• _What you need to do_
Look below for the line containing "[Skein.strand?_setStrand, h]; rfl". Output it and each remaining line of the entries exactly, and nothing else.

• _Stored items_

>>>>>

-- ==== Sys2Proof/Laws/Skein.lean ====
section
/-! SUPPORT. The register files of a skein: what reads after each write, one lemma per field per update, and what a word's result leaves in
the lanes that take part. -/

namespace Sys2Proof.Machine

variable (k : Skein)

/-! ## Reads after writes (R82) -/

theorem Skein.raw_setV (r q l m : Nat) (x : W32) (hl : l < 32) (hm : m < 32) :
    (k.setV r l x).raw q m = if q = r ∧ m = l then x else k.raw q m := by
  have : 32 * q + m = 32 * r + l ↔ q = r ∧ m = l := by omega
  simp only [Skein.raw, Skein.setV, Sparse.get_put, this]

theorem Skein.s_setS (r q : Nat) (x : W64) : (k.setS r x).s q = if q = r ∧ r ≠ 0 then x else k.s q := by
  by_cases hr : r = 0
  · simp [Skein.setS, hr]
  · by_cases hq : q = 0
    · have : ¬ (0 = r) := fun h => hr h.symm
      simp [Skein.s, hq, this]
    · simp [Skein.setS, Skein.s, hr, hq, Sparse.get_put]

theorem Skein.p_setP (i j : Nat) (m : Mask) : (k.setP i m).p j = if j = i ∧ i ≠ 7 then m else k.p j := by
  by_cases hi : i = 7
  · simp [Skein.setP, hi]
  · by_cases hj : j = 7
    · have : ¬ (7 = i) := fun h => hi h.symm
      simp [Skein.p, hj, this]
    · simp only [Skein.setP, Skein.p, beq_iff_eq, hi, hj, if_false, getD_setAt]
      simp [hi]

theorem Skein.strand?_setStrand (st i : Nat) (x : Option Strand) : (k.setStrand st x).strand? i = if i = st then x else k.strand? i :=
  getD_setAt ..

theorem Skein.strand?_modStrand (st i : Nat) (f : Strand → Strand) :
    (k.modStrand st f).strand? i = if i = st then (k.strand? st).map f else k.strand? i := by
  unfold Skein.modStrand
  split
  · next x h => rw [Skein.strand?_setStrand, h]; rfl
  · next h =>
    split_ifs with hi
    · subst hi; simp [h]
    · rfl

<<<<<

• _Answer area_
  · next x h => rw [Skein.strand?_setStrand, h]; rfl
  · next h =>
    split_ifs with hi
    · subst hi; simp [h]
    · rfl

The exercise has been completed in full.